[Records for this task — start]
/-- A transfer is held at its barrier no longer, on its core or in a saved group (R233, R245). -/
def State.dropHold (s : State) (n core : Nat) : State :=
  let keep (l : List Held) : List Held := l.filter fun h => h.transfer ≠ n
  let s := s.onCore core fun c => { c with held := keep c.held }
  { s with
    ctl := { s.ctl with saves := s.ctl.saves.map fun (k, l) => (k, l.map fun v => { v with held := keep v.held }) } }

/-- Drops a transfer that is not landing: its charge goes back, and it is no longer held (R193, R244). -/
def State.cancelTransfer (s : State) (n : Nat) : State :=
  match tfind s.comp.transfers n with
  | none => s
  | some t =>
    let core := coreOfGroup t.barGroup
    let s := ((s.dropHold n core).dropTransfer n).creditBack t
    match t.bar with
    | some o => if core < 2 ^ 18 then s.chargeHeld core o ((s.core core).held.length) else s
    | none => s

/-- A part of a collective that no tree reduces waits for the engine before it, and ends at once with its program (R193; log entry
62). -/
def Prog.stopParts (p : Prog) : Prog := { p with reds := p.reds.filter fun (_, w) => w.block.isNone }

/-- A waiting push of a program that stops ends at once: it lands no byte, and what it was charged goes back. One that is charged
everywhere waits no longer and lands (R193, R246). -/
def State.stopPush (s : State) (e : EngRef) : State :=
  match s.charging e with
  | none => s
  | some l => if s.allCharged l then s.pushCharged e l else l.foldl State.cancelTransfer s

/-- A running program faults (R193). -/
def State.progFault (s : State) (e : EngRef) (code : Nat) : State :=
  match s.prog? e with
  | none => s
  | some p =>
    match p.phase with
    | .finishing .. => s
    | _ =>
      let s := (s.stopPush e).onProg e fun p => { p.stopParts with phase := .finishing 2 code, holdsChunk := false }
      (s.ringEngine e p code).tryFinish e

/-- A program faults on data that could not be corrected: the dispatch consumes the error at its physical address or core-store offset
(R325, R336). -/
def State.progBadData (s : State) (e : EngRef) (place : Nat) : State :=
  match s.prog? e with
  | none => s
  | some p => (s.progFault e 3).consume p.dispatch (engDie e) 5 place

/-- A command's failing access of some ranges ends its program (R193, R325, R346). -/
def State.progError (s : State) (e : EngRef) (code : Nat) (rs : List (Nat × Nat)) : State :=
  match s.prog? e with
  | none => s
  | some p =>
    let s := s.engMark (engDie e) p.slot rs
    if code = 3 then s.progBadData e (s.badPlace (engDie e) p.slot rs) else s.progFault e code

/-- Aborts the program of a context: a waiting command ends at once and a started one completes (R178, R193). -/
def State.abortProg (s : State) (e : EngRef) (code : Nat) : State :=
  match s.prog? e with
  | none => s
  | some p =>
    match p.phase with
    | .finishing .. => s
    | _ =>
      let s := (s.stopPush e).onProg e fun p => { p.stopParts with phase := .finishing 3 code, holdsChunk := false }
      (s.ringEngine e p code).tryFinish e

/-- Ends a program that has not started: its status record shows no command (R178, R193). -/
def State.abortQueued (s : State) (e : EngRef) (p : Prog) (state code : Nat) : State :=
  (s.ringEngine e p code).statusRecord e { p with ncmd := 0, caddr := 0 } state code

/-- Makes the release of the instruction that handed a program or block over, and completes its count (R25, R175, R177, R179). -/
def State.accepted (s : State) (p : Prog) : State :=
  match p.owner with
  | some (w, seq) => ((s.markRelease w seq p.scope).finishOp w seq).wake w
  | none => s

/-- The release of R175 that precedes a hand-over is done, and with it no earlier record fence is open (R181). -/
def State.handed (s : State) (w seq : Nat) (scope : Scope) : Bool := s.released w seq scope

/-! ### Core-store descriptors (R191, R192) -/

/-- Fields of a core-store descriptor. -/
structure Desc where
  offset : Nat
  core   : Nat
  bar    : Option Nat
deriving DecidableEq, Repr

/-- The group of a dispatch in whose barrier space a barrier of a core lies. -/
def State.barrierGroup (s : State) (dispatch core o : Nat) : Option Nat :=
  (s.comp.groups.find? fun (g, x) => coreOfGroup g = core && x.dispatch = dispatch && x.inBarriers o 16).map Prod.fst

/-- A descriptor's fields. -/
def descOf (d : Nat) : Desc :=
  { offset := bits d 19 0, core := bits d 37 28 * 256 + bits d 27 20,
    bar := if bits d 57 38 = 0xFFFFF then none else some (bits d 57 38) }

/-- The code of R193 that a descriptor's barrier fails with (R192). -/
def State.barFault (s : State) (die dispatch : Nat) (x : Desc) : Option Nat :=
  match x.bar with
  | none => none
  | some o =>
    if o % 16 ≠ 0 then some 8
    else if !(s.reachable die (dieOfCore x.core) && s.coreUp x.core && (s.barrierGroup dispatch x.core o).isSome) then some 4
    else none

/-- The code of R193 that a push's descriptor fails with, or its group (R192, R246). -/
def State.descFault (s : State) (die dispatch d n : Nat) : Except Nat (Desc × Nat) :=
  let x := descOf d
  if bits d 63 58 ≠ 0 then .error 4
  else if x.offset % 16 ≠ 0 then .error 8
  else
    match s.comp.groups.find? fun (g, y) => coreOfGroup g = x.core && y.dispatch = dispatch && y.holds x.offset n with
    | none => .error 4
    | some (g, y) =>
      if !(s.reachable die (dieOfCore x.core) && s.coreUp x.core) || y.meetsRegisters x.offset n ||
          decide (y.base + y.barriers + y.barb < x.offset + n) then .error 4
      else
        match s.barFault die dispatch x with
        | some c => .error c
        | none => .ok (x, g)

/-! ### Pushes (R246 to R248) -/

/-- The record that a push or step uses, with the coordinates, or a code of R193 (R235, R246). -/
def State.pushRecord (s : State) (e : EngRef) (slot addr coords : Nat) : State × Except Nat (BitVec 512) :=
  if addr % 64 ≠ 0 then (s, .error 8)
  else
    match s.readRecord (engDie e) none slot addr with
    | (s, .error (.translation _)) => (s, .error 2)
    | (s, .error .data) => (s, .error 3)
    | (s, .ok r) => if recOk r.toNat && coordsOk r.toNat coords then (s, .ok r) else (s, .error 1)

/-- Enters the transfers of a push and charges them (R246, R248). -/
def State.startPush (s : State) (e : EngRef) (p : Prog) (r : BitVec 512) (coords : Nat) (many : Bool)
    (dests : List (Desc × Nat)) : State :=
  let batch := tnext s.comp.transfers
  let (s, l) := dests.foldl (fun (s, l) (d, g) =>
    let n := tnext s.comp.transfers
    let t : Transfer :=
      { source := .push e, place := p.issued + 1, slot := p.slot, group := g, record := r, coords := BitVec.ofNat 64 coords, core := d.core,
        offset := d.offset, size := recSize r.toNat, bar := d.bar,
        barGroup := (d.bar.bind (s.barrierGroup p.dispatch d.core)).getD g, started := true, trouble := none,
        charged := false, paid := false,
        claims := none, left := List.range (recSize r.toNat / 16), batch := batch, many := many, image := [] }
    ({ s with comp := { s.comp with transfers := tput s.comp.transfers n t } }, l ++ [n])) (s, ([] : List Nat))
  s.pushOn e l

end Sys2Proof.Machine
end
[Records for this task — finish]
Work required:
Copy the lines above exactly. Start with the line containing "barGroup := (d.bar.bind", end with the line containing "end Sys2Proof.Machine", and include both.

Task output:
        barGroup := (d.bar.bind (s.barrierGroup p.dispatch d.core)).getD g, started := true, trouble := none,
        charged := false, paid := false,
        claims := none, left := List.range (recSize r.toNat / 16), batch := batch, many := many, image := [] }
    ({ s with comp := { s.comp with transfers := tput s.comp.transfers n t } }, l ++ [n])) (s, ([] : List Nat))
  s.pushOn e l

end Sys2Proof.Machine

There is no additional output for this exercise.